# Task to complete:
Collect the lines of the entries where "mcause" shows up.
___ Recorded information
-- ==== Sys2Proof/Decode.lean ====
section
/-!
DEFINITION. The decoder, total on any bytes, which refuses by name what is no instruction (R50 to R73), and
after it the encoder, written from the same layouts.
-/

namespace Sys2Proof

/-- Why bytes are no instruction (R73). -/
inductive DecodeError where
  /-- Fewer bytes than the length that bit 0 gives (R50). -/
  | truncated
  /-- Majors 24 to 31 (R56). -/
  | reservedMajor
  /-- A reserved minor code or V3 op (R54, R58 to R72). -/
  | reservedCode
  /-- A non-zero bit in a field that must be zero (R57). -/
  | nonZeroField
  /-- A format, scope, SO or other sub-code that its field does not allow (R56, R59, R60, R64). -/
  | badCode
  /-- An operand that R55 or the instruction's own description does not allow. -/
  | badOperand
  deriving DecidableEq, Repr

/-! ### Fields of a word -/

/-- The field of `len` bits from bit `lo` of a word, as a number. -/
def fld (w lo len : Nat) : Nat := w / 2 ^ lo % 2 ^ len

/-- The same field as a bit vector. -/
def fbv (w lo len : Nat) : BitVec len := BitVec.ofNat len (fld w lo len)

/-- One bit of a word as a truth value. -/
def flag (w lo : Nat) : Bool := fld w lo 1 == 1

/-- A field that must be zero (R57). -/
def zeroField (n : Nat) : Except DecodeError Unit := if n = 0 then .ok () else .error .nonZeroField

/-! ### Sub-codes and their numbers -/

/-- R75. -/
def Fmt.code : Fmt → Nat
  | .none => 0 | .fp64 => 1 | .fp32 => 2 | .bf16 => 3 | .fp16 => 4 | .e4m3 => 5 | .int32 => 6
  | .int16 => 7 | .int8 => 8 | .int6 => 9 | .int4 => 10 | .b32 => 11 | .uint8 => 12 | .idx32 => 13

/-- R75, R56: codes 14 and 15 are no format. -/
def Fmt.ofCode : Nat → Option Fmt
  | 0 => some .none | 1 => some .fp64 | 2 => some .fp32 | 3 => some .bf16 | 4 => some .fp16
  | 5 => some .e4m3 | 6 => some .int32 | 7 => some .int16 | 8 => some .int8 | 9 => some .int6
  | 10 => some .int4 | 11 => some .b32 | 12 => some .uint8 | 13 => some .idx32
  | _ => Option.none

/-- R56. -/
def Scope.code : Scope → Nat
  | .task => 0 | .clu => 1 | .die => 2 | .pkg => 3 | .sys => 4

/-- R56: values 5 to 7 are no scope. -/
def Scope.ofCode : Nat → Option Scope
  | 0 => some .task | 1 => some .clu | 2 => some .die | 3 => some .pkg | 4 => some .sys | _ => none

/-- R56. -/
def Order.code : Order → Nat
  | .rlx => 0 | .acq => 1 | .rel => 2 | .ar => 3 | .sc => 4

/-- R56. -/
def Order.ofCode : Nat → Option Order
  | 0 => some .rlx | 1 => some .acq | 2 => some .rel | 3 => some .ar | 4 => some .sc | _ => none

/-- R64. -/
def ScopeOrder.code (so : ScopeOrder) : Nat := 5 * so.scope.code + so.order.code

/-- R64: values 25 to 31 are no SO. -/
def ScopeOrder.ofCode (n : Nat) : Option ScopeOrder :=
  match Scope.ofCode (n / 5), Order.ofCode (n % 5) with
  | some s, some o => some { scope := s, order := o }
  | _, _ => none

/-- R59: F is 1 for `.fp32`. -/
def FpFmt.code : FpFmt → Nat
  | .fp64 => 0 | .fp32 => 1

/-- R59. -/
def FpFmt.ofCode : Nat → Option FpFmt
  | 0 => some .fp64 | 1 => some .fp32 | _ => none

/-- R59. -/
def FcvtKind.code : FcvtKind → Nat
  | .toi => 0 | .tou => 1 | .fri => 2 | .fru => 3 | .frf => 4

/-- R59: kinds 5 to 31 are reserved. -/
def FcvtKind.ofCode : Nat → Option FcvtKind
  | 0 => some .toi | 1 => some .tou | 2 => some .fri | 3 => some .fru | 4 => some .frf | _ => none

/-- R59. -/
def FcmpCond.code : FcmpCond → Nat
  | .eq => 0 | .lt => 1 | .le => 2 | .un => 3

/-- R59: conditions 4 to 31 are reserved. -/
def FcmpCond.ofCode : Nat → Option FcmpCond
  | 0 => some .eq | 1 => some .lt | 2 => some .le | 3 => some .un | _ => none

/-- R65. -/
def DrainKind.code : DrainKind → Nat
  | .sp => 0 | .peer => 1 | .mem => 2

/-- R65: kind 3 is reserved. -/
def DrainKind.ofCode : Nat → Option DrainKind
  | 0 => some .sp | 1 => some .peer | 2 => some .mem | _ => none

/-- R67. -/
def HDir.code : HDir → Nat
  | .row => 0 | .col => 1 | .dia => 2

/-- R67: direction 3 is reserved. -/
def HDir.ofCode : Nat → Option HDir
  | 0 => some .row | 1 => some .col | 2 => some .dia | _ => none

/-- R60. -/
def Spr.code : Spr → Nat
  | .vl => 0 | .ksel => 1 | .rnd => 2 | .prot => 3 | .pmask => 4 | .egdone => 5 | .coord => 6
  | .foot => 7 | .group => 8 | .taskid => 9 | .budget => 10 | .cycle => 11 | .time => 12
  | .instret => 13 | .rbase => 14 | .tvec => 15 | .epc => 16 | .ecause => 17 | .einfo => 18
  | .tdies => 19 | .tenant => 20 | .asid => 21 | .ptroot => 22 | .lease1 => 23 | .lease2 => 24
  | .bnda => 25 | .bndb => 26 | .bndc => 27 | .emerg => 28 | .mtvec => 29 | .mepc => 30
  | .mcause => 31 | .minfo => 32

/-- R60: numbers 33 to 1,023 name no register. -/
def Spr.ofCode : Nat → Option Spr
  | 0 => some .vl | 1 => some .ksel | 2 => some .rnd | 3 => some .prot | 4 => some .pmask
  | 5 => some .egdone | 6 => some .coord | 7 => some .foot | 8 => some .group | 9 => some .taskid
  | 10 => some .budget | 11 => some .cycle | 12 => some .time | 13 => some .instret
  | 14 => some .rbase | 15 => some .tvec | 16 => some .epc | 17 => some .ecause | 18 => some .einfo
  | 19 => some .tdies | 20 => some .tenant | 21 => some .asid | 22 => some .ptroot
  | 23 => some .lease1 | 24 => some .lease2 | 25 => some .bnda | 26 => some .bndb | 27 => some .bndc
  | 28 => some .emerg | 29 => some .mtvec | 30 => some .mepc | 31 => some .mcause | 32 => some .minfo
  | _ => none

/-- The operand byte of R12. -/
def Opd.code : Opd → Nat
  | .row n => n.toNat
  | .col n => 64 + n.toNat
  | .dia n => 128 + n.toNat
  | .sreg n => 192 + n.toNat
  | .que n => 224 + n.toNat
  | .chan n => 240 + n.toNat
  | .mask n => 248 + n.toNat

/-- The operand that a byte names (R12); every byte names one. -/
def Opd.ofCode (b : Nat) : Opd :=
  if b < 64 then .row (BitVec.ofNat 6 b)
  else if b < 128 then .col (BitVec.ofNat 6 (b - 64))
  else if b < 192 then .dia (BitVec.ofNat 6 (b - 128))
  else if b < 224 then .sreg (BitVec.ofNat 5 (b - 192))
  else if b < 240 then .que (BitVec.ofNat 4 (b - 224))
  else if b < 248 then .chan (BitVec.ofNat 3 (b - 240))
  else .mask (BitVec.ofNat 3 (b - 248))

/-- The V byte of a row, column or diagonal (R12). -/
def Place.code : Place → Nat
  | .row n => n.toNat
  | .col n => 64 + n.toNat
  | .dia n => 128 + n.toNat

/-- The place that a V byte names; bytes from 0xC0 name none (R55). -/
def Place.ofCode (b : Nat) : Option Place :=
  if b < 64 then some (.row (BitVec.ofNat 6 b))
  else if b < 128 then some (.col (BitVec.ofNat 6 (b - 64)))
  else if b < 192 then some (.dia (BitVec.ofNat 6 (b - 128)))
  else none

/-- A sub-code, or the refusal that its field gives. -/
def need {α : Type} (e : DecodeError) : Option α → Except DecodeError α
  | some a => .ok a
  | none => .error e

/-! ### The decoder -/

/-- Form C2 (R53): every halfword with bit 0 clear. -/
def decodeC2 (w : Nat) : Instr :=
  let dcol := flag w 5
  let d := fbv w 6 5
  let bcol := flag w 11
  let b := fbv w 12 4
  match fld w 1 4 with
  | 0 => .vaddC2 dcol d bcol b
  | 1 => .vsubC2 dcol d bcol b
  | 2 => .vmulC2 dcol d bcol b
  | 3 => .vfmaC2 dcol d bcol b
  | 4 => .vminC2 dcol d bcol b
  | 5 => .vmaxC2 dcol d bcol b
  | 6 => .vandC2 dcol d bcol b
  | 7 => .vorC2 dcol d bcol b
  | 8 => .vxorC2 dcol d bcol b
  | 9 => .vshlC2 dcol d bcol b
  | 10 => .vshrC2 dcol d bcol b
  | 11 => .vsraC2 dcol d bcol b
  | 12 => .vmovC2 dcol d bcol b
  | 13 => .vabsC2 dcol d bcol b
  | 14 => .vnegC2 dcol d bcol b
  | _ => .vpopcC2 dcol d bcol b

/-- Form V3 (R54). -/
def decodeV3 (w : Nat) : Except DecodeError Instr :=
  match fld w 2 6 with
  | 0 => .ok (.vaddV3 (Opd.ofCode (fld w 8 8)) (Opd.ofCode (fld w 16 8)) (Opd.ofCode (fld w 24 8)))
  | 1 => .ok (.vsubV3 (Opd.ofCode (fld w 8 8)) (Opd.ofCode (fld w 16 8)) (Opd.ofCode (fld w 24 8)))
  | 2 => .ok (.vmulV3 (Opd.ofCode (fld w 8 8)) (Opd.ofCode (fld w 16 8)) (Opd.ofCode (fld w 24 8)))
  | 3 => .ok (.vfmaV3 (Opd.ofCode (fld w 8 8)) (Opd.ofCode (fld w 16 8)) (Opd.ofCode (fld w 24 8)))
  | 4 => .ok (.vminV3 (Opd.ofCode (fld w 8 8)) (Opd.ofCode (fld w 16 8)) (Opd.ofCode (fld w 24 8)))
  | 5 => .ok (.vmaxV3 (Opd.ofCode (fld w 8 8)) (Opd.ofCode (fld w 16 8)) (Opd.ofCode (fld w 24 8)))
  | 6 => .ok (.vandV3 (Opd.ofCode (fld w 8 8)) (Opd.ofCode (fld w 16 8)) (Opd.ofCode (fld w 24 8)))
  | 7 => .ok (.vorV3 (Opd.ofCode (fld w 8 8)) (Opd.ofCode (fld w 16 8)) (Opd.ofCode (fld w 24 8)))
  | 8 => .ok (.vxorV3 (Opd.ofCode (fld w 8 8)) (Opd.ofCode (fld w 16 8)) (Opd.ofCode (fld w 24 8)))
  | 9 => .ok (.vshlV3 (Opd.ofCode (fld w 8 8)) (Opd.ofCode (fld w 16 8)) (Opd.ofCode (fld w 24 8)))
  | 10 => .ok (.vshrV3 (Opd.ofCode (fld w 8 8)) (Opd.ofCode (fld w 16 8)) (Opd.ofCode (fld w 24 8)))
  | 11 => .ok (.vsraV3 (Opd.ofCode (fld w 8 8)) (Opd.ofCode (fld w 16 8)) (Opd.ofCode (fld w 24 8)))
  | 12 => do
    zeroField (fld w 24 8)
    .ok (.vmovV3 (Opd.ofCode (fld w 8 8)) (Opd.ofCode (fld w 16 8)))
  | 13 => do
    zeroField (fld w 24 8)
    .ok (.vabsV3 (Opd.ofCode (fld w 8 8)) (Opd.ofCode (fld w 16 8)))
  | 14 => do
    zeroField (fld w 24 8)
    .ok (.vnegV3 (Opd.ofCode (fld w 8 8)) (Opd.ofCode (fld w 16 8)))
  | 15 => do
    zeroField (fld w 24 8)
    .ok (.vpopcV3 (Opd.ofCode (fld w 8 8)) (Opd.ofCode (fld w 16 8)))
  | 16 => .ok (.vdiv (Opd.ofCode (fld w 8 8)) (Opd.ofCode (fld w 16 8)) (Opd.ofCode (fld w 24 8)))
  | 17 => do
    zeroField (fld w 24 8)
    .ok (.vsqrt (Opd.ofCode (fld w 8 8)) (Opd.ofCode (fld w 16 8)))
  | 18 => do
    zeroField (fld w 24 8)
    .ok (.vclz (Opd.ofCode (fld w 8 8)) (Opd.ofCode (fld w 16 8)))
  | 19 => do
    zeroField (fld w 24 8)
    .ok (.vnot (Opd.ofCode (fld w 8 8)) (Opd.ofCode (fld w 16 8)))
  | 20 => do
    zeroField (fld w 30 2)
    let fmt ← need .badCode (Fmt.ofCode (fld w 24 4))
    .ok (.vcvt (Opd.ofCode (fld w 8 8)) (Opd.ofCode (fld w 16 8)) fmt (flag w 28) (flag w 29))
  | 21 => if fld w 21 3 = 6 then do
    zeroField (fld w 24 8)
    .ok (.vfmt (Opd.ofCode (fld w 8 8)) (fbv w 16 5)) else .error .badOperand
  | 22 => do
    zeroField (fld w 16 16)
    .ok (.vclr (Opd.ofCode (fld w 8 8)))
  | 23 => .ok (.vsel (Opd.ofCode (fld w 8 8)) (Opd.ofCode (fld w 16 8)) (Opd.ofCode (fld w 24 8)))
  | 24 => if fld w 11 5 = 31 then .ok (.vceq (fbv w 8 3) (Opd.ofCode (fld w 16 8)) (Opd.ofCode (fld w 24 8))) else .error .badOperand
  | 25 => if fld w 11 5 = 31 then .ok (.vcne (fbv w 8 3) (Opd.ofCode (fld w 16 8)) (Opd.ofCode (fld w 24 8))) else .error .badOperand
  | 26 => if fld w 11 5 = 31 then .ok (.vclt (fbv w 8 3) (Opd.ofCode (fld w 16 8)) (Opd.ofCode (fld w 24 8))) else .error .badOperand
  | 27 => if fld w 11 5 = 31 then .ok (.vcle (fbv w 8 3) (Opd.ofCode (fld w 16 8)) (Opd.ofCode (fld w 24 8))) else .error .badOperand
  | 28 => do
    zeroField (fld w 16 16)
    .ok (.vid (Opd.ofCode (fld w 8 8)))
  | 29 => do
    zeroField (fld w 24 8)
    .ok (.vredsum (Opd.ofCode (fld w 8 8)) (Opd.ofCode (fld w 16 8)))
  | 30 => do
    zeroField (fld w 24 8)
    .ok (.vredmin (Opd.ofCode (fld w 8 8)) (Opd.ofCode (fld w 16 8)))
  | 31 => do
    zeroField (fld w 24 8)
    .ok (.vredmax (Opd.ofCode (fld w 8 8)) (Opd.ofCode (fld w 16 8)))
  | 32 => do
    zeroField (fld w 24 8)
    .ok (.vredminx (Opd.ofCode (fld w 8 8)) (Opd.ofCode (fld w 16 8)))
  | 33 => do
    zeroField (fld w 24 8)
    .ok (.vredand (Opd.ofCode (fld w 8 8)) (Opd.ofCode (fld w 16 8)))
  | 34 => do
    zeroField (fld w 24 8)
    .ok (.vredor (Opd.ofCode (fld w 8 8)) (Opd.ofCode (fld w 16 8)))
  | 35 => do
    zeroField (fld w 24 8)
    .ok (.vredxor (Opd.ofCode (fld w 8 8)) (Opd.ofCode (fld w 16 8)))
  | 36 => .ok (.vslup (Opd.ofCode (fld w 8 8)) (Opd.ofCode (fld w 16 8)) (Opd.ofCode (fld w 24 8)))
  | 37 => .ok (.vsldn (Opd.ofCode (fld w 8 8)) (Opd.ofCode (fld w 16 8)) (Opd.ofCode (fld w 24 8)))
  | 38 => .ok (.vperm (Opd.ofCode (fld w 8 8)) (Opd.ofCode (fld w 16 8)) (Opd.ofCode (fld w 24 8)))
  | 39 => .ok (.vpack (Opd.ofCode (fld w 8 8)) (Opd.ofCode (fld w 16 8)) (Opd.ofCode (fld w 24 8)))
  | 40 => do
    zeroField (fld w 27 5)
    .ok (.vunpk (Opd.ofCode (fld w 8 8)) (Opd.ofCode (fld w 16 8)) (fbv w 24 3))
  | 41 => .ok (.vdot (Opd.ofCode (fld w 8 8)) (Opd.ofCode (fld w 16 8)) (Opd.ofCode (fld w 24 8)))
  | 42 => .ok (.vqnt (Opd.ofCode (fld w 8 8)) (Opd.ofCode (fld w 16 8)) (fbv w 24 8))
  | 43 => do
    zeroField (fld w 24 8)
    .ok (.vdq (Opd.ofCode (fld w 8 8)) (Opd.ofCode (fld w 16 8)))
  | 44 => .ok (.vaddSat (Opd.ofCode (fld w 8 8)) (Opd.ofCode (fld w 16 8)) (Opd.ofCode (fld w 24 8)))
  | 45 => .ok (.vsubSat (Opd.ofCode (fld w 8 8)) (Opd.ofCode (fld w 16 8)) (Opd.ofCode (fld w 24 8)))
  | 46 => .ok (.vmulSat (Opd.ofCode (fld w 8 8)) (Opd.ofCode (fld w 16 8)) (Opd.ofCode (fld w 24 8)))
  | _ => .error .reservedCode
______
# Response:
  | .mcause => 31 | .minfo => 32
  | 28 => some .emerg | 29 => some .mtvec | 30 => some .mepc | 31 => some .mcause | 32 => some .minfo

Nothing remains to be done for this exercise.